# [Directions for this task]
All of the data that follows should be retyped exactly as it appears.

Stored data
-- ==== Sys2Proof/Machine/Bus.lean ====
section
/-! DEFINITION. The host's side of the bus: the register window (10_state R34..R37), loads and stores of shared memory (20_memory
R79..R82), and RESET (70_reset R310..R312). -/

namespace Sys2Proof.Machine

/-- The registers of the window (10_state R34). -/
inductive RegName where
  | cmd
  | status
  | wstate
  | wbase
  | wsize
  | wcur
  | wid
  | reserved
  | arg (i : Fin 8)
  | result (i : Fin 8)
deriving DecidableEq, Repr

/-- The register of slot k, at offset 8*k of the window (10_state R34). -/
def regAt (k : Nat) : RegName :=
  match k with
  | 0 => .cmd
  | 1 => .status
  | 2 => .wstate
  | 3 => .wbase
  | 4 => .wsize
  | 5 => .wcur
  | 6 => .wid
  | k =>
    if 8 ≤ k ∧ k < 16 then .arg (Fin.ofNat 8 (k - 8))
    else if 16 ≤ k ∧ k < 24 then .result (Fin.ofNat 8 (k - 16))
    else .reserved

/-- What a host access of n bytes at an address reaches (10_state R34, R35; log 14). -/
inductive Target where
  /-- A register slot. -/
  | register (r : RegName)
  /-- Shared memory. -/
  | memory
  /-- An access to the window of another width or alignment (10_state R35). -/
  | badWindow
  /-- Past the top of the address space (20_memory R60). -/
  | outside
deriving DecidableEq, Repr

/-- Where a host access goes (10_state R34, R35, 20_memory R60; log 14). DESIGN CHOICE: an access that both shares a byte with the
window and passes 2^64 is taken as past the top of the address space, not as an access of R35 (log 21). -/
def target (p : Params) (addr n : Nat) : Target :=
  if 2 ^ 64 < addr + n then .outside
  else if Span.meets ⟨addr, n⟩ (blockWindow p) then
    if n = 8 ∧ p.blkBase.toNat ≤ addr ∧ addr + 8 ≤ p.blkBase.toNat + 256 ∧ (addr - p.blkBase.toNat) % 8 = 0 then
      .register (regAt ((addr - p.blkBase.toNat) / 8))
    else .badWindow
  else .memory

/-- The value a register holds, in its 64-bit slot (10_state R34). -/
def State.regValue (s : State) : RegName → Word
  | .cmd => s.cmd
  | .status => s.status.word
  | .wstate => s.walker.wstate.code.zeroExtend 64
  | .wbase => s.walker.wbase
  | .wsize => s.walker.wsize
  | .wcur => s.walker.wcur
  | .wid => s.walker.wid
  | .reserved => 0
  | .arg i => s.args[i]
  | .result i => s.results[i]

/-- The registers the engine writes: unsettled while a command is in flight and until the host has seen BUSY = 0 (10_state R37,
70_reset R317). -/
def RegName.fromEngine : RegName → Bool
  | .wstate => true
  | .wbase => true
  | .wsize => true
  | .wcur => true
  | .wid => true
  | .result _ => true
  | .cmd => false
  | .status => false
  | .reserved => false
  | .arg _ => false

/-- A load answers. -/
def State.answer (s : State) (r : HostReply) : State := { s with replies := r :: s.replies }

/-- A load of a free register value (10_state R37). -/
def State.answerFree (s : State) : State :=
  { s with replies := .reg (Config.freeWord s.draws) :: s.replies, draws := s.draws + 1 }

/-- A load of STATUS with BUSY = 0 acquires what completed commands wrote (20_memory R81, 10_state R37). -/
def State.acquire (s : State) : State :=
  if s.status.busy then s else { s with observed := true, unseen := [] }

/-- A load of a register (10_state R34..R37). -/
def State.readReg (s : State) (r : RegName) : State :=
  match r with
  | .status => (s.answer (.reg s.status.word)).acquire
  | r => if r.fromEngine && (s.status.busy || !s.observed) then s.answerFree else s.answer (.reg (s.regValue r))

/-- A store to a register (10_state R24, R29, R35, R36, 40_control R130). The delay of an accepted command is drawn (log 5). -/
def State.writeReg (s : State) (r : RegName) (v : Word) : State :=
  match r with
  | .cmd =>
    if s.status.busy then { s with status := s.status.overrun }
    else { s.accept v (Config.latency s.draws) with draws := s.draws + 1 }
  | .arg i =>
    if s.status.busy then { s with status := s.status.overrun } else { s with args := s.args.set i v }
  | _ => s

/-- The values a byte held before the engine wrote it, while the host has not acquired it (20_memory R81, 70_reset R317). -/
def State.oldBytes (s : State) (a : Nat) : List Byte := (s.unseen.filter fun c => c.1 == a).map fun c => c.2

/-- The new values of a byte that the command in flight writes: the one its rule gives, and the one it leaves because a load of the
byte is a race (20_memory R81, R82; log 11). -/
def State.newBytes (s : State) (a : Nat) : List Byte :=
  match s.inFlight with
  | none => []
  | some e => if e.writeBytes.contains a then [Memory.read (applyStores s.mem e.stores) a, Config.freeByte s.raceTag a] else []

/-- A free choice between a byte and others (20_memory R81: "any mix of old and new bytes"). -/
def chooseByte (n : Nat) (b : Byte) : List Byte → Byte
  | [] => b
  | c :: rest => (b :: c :: rest).getD (Config.freeChoice n % (rest.length + 2)) b

/-- The byte a load answers at an address: the one that stands there, or another the host may still or already see (20_memory R81;
log 11). -/
def State.loadByte (s : State) (n a : Nat) : Byte := chooseByte n (Memory.read s.mem a) (s.oldBytes a ++ s.newBytes a)

/-- The bytes a load of memory answers, the choice at each address its own (20_memory R81). -/
def State.loadBytes (s : State) (addr n : Nat) : List Byte := (List.range n).map fun k => s.loadByte (s.draws + k) (addr + k)

/-- The addresses of a store that the engine wrote and the host has not acquired. -/
def State.storeUnseen (s : State) (addr n : Nat) : List Nat :=
  ((List.range n).map fun k => addr + k).filter fun a => s.unseen.any fun c => c.1 == a

/-- A host load of memory is remembered by the command in flight (20_memory R79). -/
def Pending.noteRead (p : Pending) (r : Span) : Pending := { p with hostReads := r :: p.hostReads }

/-- A host store to memory is remembered by the command in flight (20_memory R79). -/
def Pending.noteWrite (p : Pending) (r : Span) : Pending := { p with hostWrites := r :: p.hostWrites }

/-- A load of memory (20_memory R79..R81). -/
def State.loadMem (s : State) (addr n : Nat) : State :=
  { s with
    replies := .mem (s.loadBytes addr n) :: s.replies
    pend := s.pend.map fun p => p.noteRead ⟨addr, n⟩
    draws := s.draws + n }

/-- A store to memory (20_memory R79, R80). What the engine wrote there may still be seen until the next acquire (log 11). -/
def State.storeMem (s : State) (addr : Nat) (bytes : List Byte) : State :=
  { s with
    mem := Memory.storeBytes s.mem addr bytes
    unseen := s.unseen ++ Memory.cellsAt s.mem (s.storeUnseen addr bytes.length)
    pend := s.pend.map fun p => p.noteWrite ⟨addr, bytes.length⟩ }

/-- One action of the host or the platform. -/
def State.hostAct (s : State) (e : HostEvent) : Host.Outcome State Fault Refusal :=
  match e with
  | .load addr n =>
    match target s.params addr n with
    | .register r => .next (s.readReg r)
    | .memory => .next (s.loadMem addr n)
    | .badWindow => .refused .windowAccess
    | .outside => .fault .hostAddress
  | .store addr bytes =>
    match target s.params addr bytes.length with
    | .register r => .next (s.writeReg r (toWord (bytesValue bytes)))
    | .memory => .next (s.storeMem addr bytes)
    | .badWindow => .refused .windowAccess
    | .outside => .fault .hostAddress
  | .reset => .next (s.resetNow s.inFlightBytes)

/-- The host's turn: its next action, or nothing if it has none. -/
def State.hostTurn (s : State) : Host.Outcome State Fault Refusal :=
  match s.inbox with
  | [] => .next s
  | e :: rest => { s with inbox := rest }.hostAct e

end Sys2Proof.Machine
end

# [Solved exercise]
-- ==== Sys2Proof/Machine/Bus.lean ====
section
/-! DEFINITION. The host's side of the bus: the register window (10_state R34..R37), loads and stores of shared memory (20_memory
R79..R82), and RESET (70_reset R310..R312). -/

namespace Sys2Proof.Machine

/-- The registers of the window (10_state R34). -/
inductive RegName where
  | cmd
  | status
  | wstate
  | wbase
  | wsize
  | wcur
  | wid
  | reserved
  | arg (i : Fin 8)
  | result (i : Fin 8)
deriving DecidableEq, Repr

/-- The register of slot k, at offset 8*k of the window (10_state R34). -/
def regAt (k : Nat) : RegName :=
  match k with
  | 0 => .cmd
  | 1 => .status
  | 2 => .wstate
  | 3 => .wbase
  | 4 => .wsize
  | 5 => .wcur
  | 6 => .wid
  | k =>
    if 8 ≤ k ∧ k < 16 then .arg (Fin.ofNat 8 (k - 8))
    else if 16 ≤ k ∧ k < 24 then .result (Fin.ofNat 8 (k - 16))
    else .reserved

/-- What a host access of n bytes at an address reaches (10_state R34, R35; log 14). -/
inductive Target where
  /-- A register slot. -/
  | register (r : RegName)
  /-- Shared memory. -/
  | memory
  /-- An access to the window of another width or alignment (10_state R35). -/
  | badWindow
  /-- Past the top of the address space (20_memory R60). -/
  | outside
deriving DecidableEq, Repr

/-- Where a host access goes (10_state R34, R35, 20_memory R60; log 14). DESIGN CHOICE: an access that both shares a byte with the
window and passes 2^64 is taken as past the top of the address space, not as an access of R35 (log 21). -/
def target (p : Params) (addr n : Nat) : Target :=
  if 2 ^ 64 < addr + n then .outside
  else if Span.meets ⟨addr, n⟩ (blockWindow p) then
    if n = 8 ∧ p.blkBase.toNat ≤ addr ∧ addr + 8 ≤ p.blkBase.toNat + 256 ∧ (addr - p.blkBase.toNat) % 8 = 0 then
      .register (regAt ((addr - p.blkBase.toNat) / 8))
    else .badWindow
  else .memory

/-- The value a register holds, in its 64-bit slot (10_state R34). -/
def State.regValue (s : State) : RegName → Word
  | .cmd => s.cmd
  | .status => s.status.word
  | .wstate => s.walker.wstate.code.zeroExtend 64
  | .wbase => s.walker.wbase
  | .wsize => s.walker.wsize
  | .wcur => s.walker.wcur
  | .wid => s.walker.wid
  | .reserved => 0
  | .arg i => s.args[i]
  | .result i => s.results[i]

/-- The registers the engine writes: unsettled while a command is in flight and until the host has seen BUSY = 0 (10_state R37,
70_reset R317). -/
def RegName.fromEngine : RegName → Bool
  | .wstate => true
  | .wbase => true
  | .wsize => true
  | .wcur => true
  | .wid => true
  | .result _ => true
  | .cmd => false
  | .status => false
  | .reserved => false
  | .arg _ => false

/-- A load answers. -/
def State.answer (s : State) (r : HostReply) : State := { s with replies := r :: s.replies }

/-- A load of a free register value (10_state R37). -/
def State.answerFree (s : State) : State :=
  { s with replies := .reg (Config.freeWord s.draws) :: s.replies, draws := s.draws + 1 }

/-- A load of STATUS with BUSY = 0 acquires what completed commands wrote (20_memory R81, 10_state R37). -/
def State.acquire (s : State) : State :=
  if s.status.busy then s else { s with observed := true, unseen := [] }

/-- A load of a register (10_state R34..R37). -/
def State.readReg (s : State) (r : RegName) : State :=
  match r with
  | .status => (s.answer (.reg s.status.word)).acquire
  | r => if r.fromEngine && (s.status.busy || !s.observed) then s.answerFree else s.answer (.reg (s.regValue r))

/-- A store to a register (10_state R24, R29, R35, R36, 40_control R130). The delay of an accepted command is drawn (log 5). -/
def State.writeReg (s : State) (r : RegName) (v : Word) : State :=
  match r with
  | .cmd =>
    if s.status.busy then { s with status := s.status.overrun }
    else { s.accept v (Config.latency s.draws) with draws := s.draws + 1 }
  | .arg i =>
    if s.status.busy then { s with status := s.status.overrun } else { s with args := s.args.set i v }
  | _ => s

/-- The values a byte held before the engine wrote it, while the host has not acquired it (20_memory R81, 70_reset R317). -/
def State.oldBytes (s : State) (a : Nat) : List Byte := (s.unseen.filter fun c => c.1 == a).map fun c => c.2

/-- The new values of a byte that the command in flight writes: the one its rule gives, and the one it leaves because a load of the
byte is a race (20_memory R81, R82; log 11). -/
def State.newBytes (s : State) (a : Nat) : List Byte :=
  match s.inFlight with
  | none => []
  | some e => if e.writeBytes.contains a then [Memory.read (applyStores s.mem e.stores) a, Config.freeByte s.raceTag a] else []

/-- A free choice between a byte and others (20_memory R81: "any mix of old and new bytes"). -/
def chooseByte (n : Nat) (b : Byte) : List Byte → Byte
  | [] => b
  | c :: rest => (b :: c :: rest).getD (Config.freeChoice n % (rest.length + 2)) b

/-- The byte a load answers at an address: the one that stands there, or another the host may still or already see (20_memory R81;
log 11). -/
def State.loadByte (s : State) (n a : Nat) : Byte := chooseByte n (Memory.read s.mem a) (s.oldBytes a ++ s.newBytes a)

/-- The bytes a load of memory answers, the choice at each address its own (20_memory R81). -/
def State.loadBytes (s : State) (addr n : Nat) : List Byte := (List.range n).map fun k => s.loadByte (s.draws + k) (addr + k)

/-- The addresses of a store that the engine wrote and the host has not acquired. -/
def State.storeUnseen (s : State) (addr n : Nat) : List Nat :=
  ((List.range n).map fun k => addr + k).filter fun a => s.unseen.any fun c => c.1 == a

/-- A host load of memory is remembered by the command in flight (20_memory R79). -/
def Pending.noteRead (p : Pending) (r : Span) : Pending := { p with hostReads := r :: p.hostReads }

/-- A host store to memory is remembered by the command in flight (20_memory R79). -/
def Pending.noteWrite (p : Pending) (r : Span) : Pending := { p with hostWrites := r :: p.hostWrites }

/-- A load of memory (20_memory R79..R81). -/
def State.loadMem (s : State) (addr n : Nat) : State :=
  { s with
    replies := .mem (s.loadBytes addr n) :: s.replies
    pend := s.pend.map fun p => p.noteRead ⟨addr, n⟩
    draws := s.draws + n }

/-- A store to memory (20_memory R79, R80). What the engine wrote there may still be seen until the next acquire (log 11). -/
def State.storeMem (s : State) (addr : Nat) (bytes : List Byte) : State :=
  { s with
    mem := Memory.storeBytes s.mem addr bytes
    unseen := s.unseen ++ Memory.cellsAt s.mem (s.storeUnseen addr bytes.length)
    pend := s.pend.map fun p => p.noteWrite ⟨addr, bytes.length⟩ }

/-- One action of the host or the platform. -/
def State.hostAct (s : State) (e : HostEvent) : Host.Outcome State Fault Refusal :=
  match e with
  | .load addr n =>
    match target s.params addr n with
    | .register r => .next (s.readReg r)
    | .memory => .next (s.loadMem addr n)
    | .badWindow => .refused .windowAccess
    | .outside => .fault .hostAddress
  | .store addr bytes =>
    match target s.params addr bytes.length with
    | .register r => .next (s.writeReg r (toWord (bytesValue bytes)))
    | .memory => .next (s.storeMem addr bytes)
    | .badWindow => .refused .windowAccess
    | .outside => .fault .hostAddress
  | .reset => .next (s.resetNow s.inFlightBytes)

/-- The host's turn: its next action, or nothing if it has none. -/
def State.hostTurn (s : State) : Host.Outcome State Fault Refusal :=
  match s.inbox with
  | [] => .next s
  | e :: rest => { s with inbox := rest }.hostAct e

end Sys2Proof.Machine
end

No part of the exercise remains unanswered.